### WORK INSTRUCTIONS
In the records below, count every line that includes the word "batchTimeout". Provide the total alone.

### INFORMATION GIVEN
-- ==== Sys2Proof/Tests/Slice0.lean ====
section
/-! SUPPORT. Small tests: the checks of `wellFormed`, the encoding of the fids' instructions, and for every statement with hypotheses a concrete state and operands
that meet them, clause by clause. -/

namespace Sys2Proof.Tests

open Sys2Proof Sys2Proof.Machine

/-- A command of tenancy 0 on queue 0 with CID 1. -/
def o0 : Origin := ⟨0, 0, 1, false, 0, 0, false⟩

/-- A state with registers over those of another. -/
def regs (l : List (Nat × Word)) (s : State) : State := l.foldl (fun s p => s.setReg p.1 p.2) s

/-- The state after reset in another mode, with registers given. -/
def inMode (m : Mode) (l : List (Nat × Word)) : State := regs l (State.reset.setF Reg.sysMode 2 0 (modeCode m))

/-- Service. -/
def svc (l : List (Nat × Word)) : State := inMode .service l

/-- Tenancy 0 owns objects. -/
def owns (l : List Nat) (s : State) : State := { s with spl := { s.spl with owners := l.foldl (fun t c => tabSet c 0 t) s.spl.owners } }

/-- A fid whose thread stands before an instruction: its system thread at 0x7FFC, the last word of its code, or its hook thread, of tenancy 3, at the start of its area. -/
def fidAt (f : Nat) (hook : Bool) (w : Word) (g : List (Nat × Nat)) : State :=
  let pc := if hook then hookArea 3 else 0x7FFC
  let t : Thread := ⟨pc, g, [], 0xFFFE⟩
  setFidWord f pc w.toNat (setFid f { fidInitial with sys := t, hook := t, run := if hook then some ⟨3, 0, none, 0, 0, 0, 0⟩ else none }
    ((svc []).setF (Reg.fidStatus f) 1 0 1))

/-- An instruction word by opcode, gA, gB and imm18 (R582). -/
def enc (op a b imm : Nat) : Word := wd (op * 0x4000000 + a * 0x400000 + b * 0x40000 + imm)

/-- A register of a zone that is not STOPPED, which the debug port may therefore read and write. -/
def opens (s : State) (a : Nat) : Bool := decide ((locate a).map (fun l => zoneStopped l s) = some false)

theorem opens_may (s : State) (a : Nat) (h : opens s a = true) : MayWrite .debug a s ∧ MayRead .debug a s := by
  have h1 : (locate a).map (fun l => zoneStopped l s) = some false := of_decide_eq_true h
  constructor <;> intro l hl <;> rw [hl] at h1 <;> exact ⟨fun t e => by simp at e, by simpa using h1⟩

/-! Each check of `wellFormed`: a term that fails it alone is refused, and the term at the end of its ranges is not (ranges of R2 to R8, R577, R610, R628, R661). -/

theorem test_ill_formed_refused_0 : ([.regWrite (.tenancy 4) 17592186044415 0 0,
   .regWrite (.dma 15) 0x100000000000 0 0,
   .stagedWrite (.tenancy 4) 4194303 0,
   .stagedWrite (.dma 15) 0x400000 0,
   .channelTrained 12 ⟨none, none, true, true, 0, 0, 0⟩,
   .tamperAlarm 16,
   .signalDetected 128,
   .clockLocked ⟨128, 0⟩,
   .adaptConverged 128 0 0,
   .adaptFail 128,
   .protoAligned 128 0,
   .syncFail 128,
   .los 128,
   .protoLost 128,
   .braidSkew 128,
   .txPllLocked 128,
   .bightChange 8,
   .openReq (.tenancy 4) 7 0,
   .openReq (.dma 15) 8 0,
   .inject (.tenancy 4) 127 0,
   .inject (.dma 15) 128 0,
   .strPrbsErrRead (.tenancy 4) 127 0 0,
   .strPrbsErrRead (.dma 15) 128 0 0,
   .start (.tenancy 4) 127 0] : List Instr).all (fun i => !i.wellFormed) = true := by decide

theorem test_ill_formed_refused_1 : ([.start (.dma 15) 128 0,
   .eyeDone 128 0,
   .hpd (.tenancy 4) 15 0,
   .hpd (.dma 15) 16 0,
   .irqHpdPulse (.tenancy 4) 15 0,
   .irqHpdPulse (.dma 15) 16 0,
   .auxTransaction 16 (.dpcdRead 0 0),
   .ddcTransaction 16 (.scdcRead 0),
   .hpdAssert 16,
   .hpdDeassert 16,
   .irqHpd 16,
   .edidReload (.tenancy 4) 15 0,
   .edidReload (.dma 15) 16 0,
   .edidReady 16 [],
   .trainDone 16 0 0,
   .trainFail 16,
   .strandConfig ⟨4, 0, 0, false, 0, 0, false⟩ ⟨0, 0, 0, 0, 0, true, true, true⟩,
   .strandConfigDone 128,
   .formatLocked 128 ⟨⟨0, 0, 0, 0, 0, 0, 0, 0, true, 0, 0, true, 0⟩, [], .none⟩,
   .formatChange 128,
   .formatUnknown 128,
   .ancOverflow 128 0,
   .ethFrameRx 128 ⟨true, 0, 0, []⟩,
   .mgmtRx 128 0 []] : List Instr).all (fun i => !i.wellFormed) = true := by decide

theorem test_ill_formed_refused_2 : ([.igmpQuery 128,
   .ptpMessageRx 128 (.delayResp 0 0),
   .frameSent 128,
   .hitch ⟨4, 0, 0, false, 0, 0, false⟩ 65535 65535,
   .hitch ⟨3, 63, 65535, true, 65535, 0, false⟩ 0x10000 65535,
   .hitch ⟨3, 63, 65535, true, 65535, 0, false⟩ 65535 0x10000,
   .unhitch ⟨4, 0, 0, false, 0, 0, false⟩ 65535,
   .unhitch ⟨3, 63, 65535, true, 65535, 0, false⟩ 0x10000,
   .armSplice ⟨4, 0, 0, false, 0, 0, false⟩ 65535 65535 255 255 true true true 18446744073709551615,
   .armSplice ⟨3, 63, 65535, true, 65535, 0, false⟩ 0x10000 65535 255 255 true true true 18446744073709551615,
   .armSplice ⟨3, 63, 65535, true, 65535, 0, false⟩ 65535 0x10000 255 255 true true true 18446744073709551615,
   .armSplice ⟨3, 63, 65535, true, 65535, 0, false⟩ 65535 65535 0x100 255 true true true 18446744073709551615,
   .armSplice ⟨3, 63, 65535, true, 65535, 0, false⟩ 65535 65535 255 0x100 true true true 18446744073709551615,
   .armSplice ⟨3, 63, 65535, true, 65535, 0, false⟩ 65535 65535 255 255 true true true 0x10000000000000000,
   .take ⟨4, 0, 0, false, 0, 0, false⟩ 255 65535,
   .take ⟨3, 63, 65535, true, 65535, 0, false⟩ 0x100 65535,
   .take ⟨3, 63, 65535, true, 65535, 0, false⟩ 255 0x10000,
   .cancelSplice ⟨4, 0, 0, false, 0, 0, false⟩ 255 65535,
   .cancelSplice ⟨3, 63, 65535, true, 65535, 0, false⟩ 0x100 65535,
   .cancelSplice ⟨3, 63, 65535, true, 65535, 0, false⟩ 255 0x10000,
   .arm (.tenancy 4) 0x807F 0,
   .arm (.dma 15) 0x8080 0,
   .cancel (.tenancy 4) 0x807F 0,
   .cancel (.dma 15) 0x8080 0] : List Instr).all (fun i => !i.wellFormed) = true := by decide

theorem test_ill_formed_refused_3 : ([.splTake (.tenancy 4) 0,
   .splCancel (.tenancy 4) 0,
   .lineStart 256 0 [],
   .lockStepEnd 256,
   .gapEnd 256,
   .ethBlockReturn 128,
   .batchTimeout 4 63,
   .batchTimeout 3 64,
   .batchOpen ⟨4, 0, 0, false, 0, 0, false⟩ 255,
   .batchOpen ⟨3, 63, 65535, true, 65535, 0, false⟩ 0x100,
   .batchClose ⟨4, 0, 0, false, 0, 0, false⟩ 255 18446744073709551615,
   .batchClose ⟨3, 63, 65535, true, 65535, 0, false⟩ 0x100 18446744073709551615,
   .batchClose ⟨3, 63, 65535, true, 65535, 0, false⟩ 255 0x10000000000000000,
   .sbdSet ⟨4, 0, 0, false, 0, 0, false⟩ 65535 4294967295 none,
   .sbdSet ⟨3, 63, 65535, true, 65535, 0, false⟩ 0x10000 4294967295 none,
   .sbdSet ⟨3, 63, 65535, true, 65535, 0, false⟩ 65535 0x100000000 none,
   .sbdTableLoad ⟨4, 0, 0, false, 0, 0, false⟩ 65535 255 65535 none,
   .sbdTableLoad ⟨3, 63, 65535, true, 65535, 0, false⟩ 0x10000 255 65535 none,
   .sbdTableLoad ⟨3, 63, 65535, true, 65535, 0, false⟩ 65535 0x100 65535 none,
   .sbdTableLoad ⟨3, 63, 65535, true, 65535, 0, false⟩ 65535 255 0x10000 none,
   .sbdTblLoad (.tenancy 4) 95 0,
   .sbdTblLoad (.dma 15) 96 0,
   .sbdTblData (.tenancy 4) 95 none,
   .sbdTblData (.dma 15) 96 none] : List Instr).all (fun i => !i.wellFormed) = true := by decide

theorem test_ill_formed_refused_4 : ([.compSet ⟨4, 0, 0, false, 0, 0, false⟩ 65535 4294967295 none,
   .compSet ⟨3, 63, 65535, true, 65535, 0, false⟩ 0x10000 4294967295 none,
   .compSet ⟨3, 63, 65535, true, 65535, 0, false⟩ 65535 0x100000000 none,
   .layerSet ⟨4, 0, 0, false, 0, 0, false⟩ 65535 4294967295 none,
   .layerSet ⟨3, 63, 65535, true, 65535, 0, false⟩ 0x10000 4294967295 none,
   .layerSet ⟨3, 63, 65535, true, 65535, 0, false⟩ 65535 0x100000000 none,
   .registerBuffer ⟨4, 0, 0, false, 0, 0, false⟩ 18446744073709551615 255 4294967295 4294967295 4294967295 255 255,
   .registerBuffer ⟨3, 63, 65535, true, 65535, 0, false⟩ 0x10000000000000000 255 4294967295 4294967295 4294967295 255 255,
   .registerBuffer ⟨3, 63, 65535, true, 65535, 0, false⟩ 18446744073709551615 0x100 4294967295 4294967295 4294967295 255 255,
   .registerBuffer ⟨3, 63, 65535, true, 65535, 0, false⟩ 18446744073709551615 255 0x100000000 4294967295 4294967295 255 255,
   .registerBuffer ⟨3, 63, 65535, true, 65535, 0, false⟩ 18446744073709551615 255 4294967295 0x100000000 4294967295 255 255,
   .registerBuffer ⟨3, 63, 65535, true, 65535, 0, false⟩ 18446744073709551615 255 4294967295 4294967295 0x100000000 255 255,
   .registerBuffer ⟨3, 63, 65535, true, 65535, 0, false⟩ 18446744073709551615 255 4294967295 4294967295 4294967295 0x100 255,
   .registerBuffer ⟨3, 63, 65535, true, 65535, 0, false⟩ 18446744073709551615 255 4294967295 4294967295 4294967295 255 0x100,
   .releaseBuffer ⟨4, 0, 0, false, 0, 0, false⟩ 65535,
   .releaseBuffer ⟨3, 63, 65535, true, 65535, 0, false⟩ 0x10000,
   .flip ⟨4, 0, 0, false, 0, 0, false⟩ 65535 65535 65535 0 18446744073709551615,
   .flip ⟨3, 63, 65535, true, 65535, 0, false⟩ 0x10000 65535 65535 0 18446744073709551615,
   .flip ⟨3, 63, 65535, true, 65535, 0, false⟩ 65535 0x10000 65535 0 18446744073709551615,
   .flip ⟨3, 63, 65535, true, 65535, 0, false⟩ 65535 65535 0x10000 0 18446744073709551615,
   .flip ⟨3, 63, 65535, true, 65535, 0, false⟩ 65535 65535 65535 0 0x10000000000000000,
   .cmpLFlip (.tenancy 4) 255 0,
   .cmpLFlip (.dma 15) 256 0,
   .compTableLoad ⟨4, 0, 0, false, 0, 0, false⟩ 65535 255 none] : List Instr).all (fun i => !i.wellFormed) = true := by decide

theorem test_ill_formed_refused_5 : ([.compTableLoad ⟨3, 63, 65535, true, 65535, 0, false⟩ 0x10000 255 none,
   .compTableLoad ⟨3, 63, 65535, true, 65535, 0, false⟩ 65535 0x100 none,
   .cmpTblData (.tenancy 4) 31 none,
   .cmpTblData (.dma 15) 32 none,
   .timingSet ⟨4, 0, 0, false, 0, 0, false⟩ 65535 4294967295 none,
   .timingSet ⟨3, 63, 65535, true, 65535, 0, false⟩ 0x10000 4294967295 none,
   .timingSet ⟨3, 63, 65535, true, 65535, 0, false⟩ 65535 0x100000000 none,
   .paceSet ⟨4, 0, 0, false, 0, 0, false⟩ 65535 4294967295 none,
   .paceSet ⟨3, 63, 65535, true, 65535, 0, false⟩ 0x10000 4294967295 none,
   .paceSet ⟨3, 63, 65535, true, 65535, 0, false⟩ 65535 0x100000000 none,
   .crcSet ⟨4, 0, 0, false, 0, 0, false⟩ 65535 4294967295 none,
   .crcSet ⟨3, 63, 65535, true, 65535, 0, false⟩ 0x10000 4294967295 none,
   .crcSet ⟨3, 63, 65535, true, 65535, 0, false⟩ 65535 0x100000000 none,
   .scnTableLoad (.tenancy 4) 255 0,
   .scnTableLoad (.dma 15) 256 0,
   .recorderSet ⟨4, 0, 0, false, 0, 0, false⟩ 65535 4294967295 none,
   .recorderSet ⟨3, 63, 65535, true, 65535, 0, false⟩ 0x10000 4294967295 none,
   .recorderSet ⟨3, 63, 65535, true, 65535, 0, false⟩ 65535 0x100000000 none,
   .playerSet ⟨4, 0, 0, false, 0, 0, false⟩ 65535 4294967295 none,
   .playerSet ⟨3, 63, 65535, true, 65535, 0, false⟩ 0x10000 4294967295 none,
   .playerSet ⟨3, 63, 65535, true, 65535, 0, false⟩ 65535 0x100000000 none,
   .playerCue ⟨4, 0, 0, false, 0, 0, false⟩ 65535 18446744073709551615,
   .playerCue ⟨3, 63, 65535, true, 65535, 0, false⟩ 0x10000 18446744073709551615,
   .playerCue ⟨3, 63, 65535, true, 65535, 0, false⟩ 65535 0x10000000000000000] : List Instr).all (fun i => !i.wellFormed) = true := by decide

theorem test_ill_formed_refused_6 : ([.evacuateChannel ⟨4, 0, 0, false, 0, 0, false⟩ 65535,
   .evacuateChannel ⟨3, 63, 65535, true, 65535, 0, false⟩ 0x10000,
   .channelPower ⟨4, 0, 0, false, 0, 0, false⟩ 65535 true,
   .channelPower ⟨3, 63, 65535, true, 65535, 0, false⟩ 0x10000 true,
   .rebalance ⟨4, 0, 0, false, 0, 0, false⟩ 65535,
   .rebalance ⟨3, 63, 65535, true, 65535, 0, false⟩ 0x10000,
   .powerOffSafe 12,
   .failed 12,
   .selfRefreshEntry 12,
   .selfRefreshExit 12 true,
   .bar2Access 4 (.read 0 0),
   .blockBoundary 192 [],
   .sampleInstant 192 0 true,
   .clkLost 192,
   .sapEnable (.tenancy 4) 15 true 0,
   .sapEnable (.dma 15) 16 true 0,
   .tapRecord 16 0 [],
   .aes3Block 8 (List.replicate 24 0) (List.replicate 24 0),
   .aes3Block 7 (List.replicate 23 0) (List.replicate 24 0),
   .aes3Block 7 (List.replicate 24 0) (List.replicate 23 0),
   .blockSyncLost 8,
   .parityErr ⟨8, true, 0⟩,
   .audioHitch ⟨4, 0, 0, false, 0, 0, false⟩ 65535 65535 255,
   .audioHitch ⟨3, 63, 65535, true, 65535, 0, false⟩ 0x10000 65535 255] : List Instr).all (fun i => !i.wellFormed) = true := by decide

### ANSWER TO THE PROBLEM
2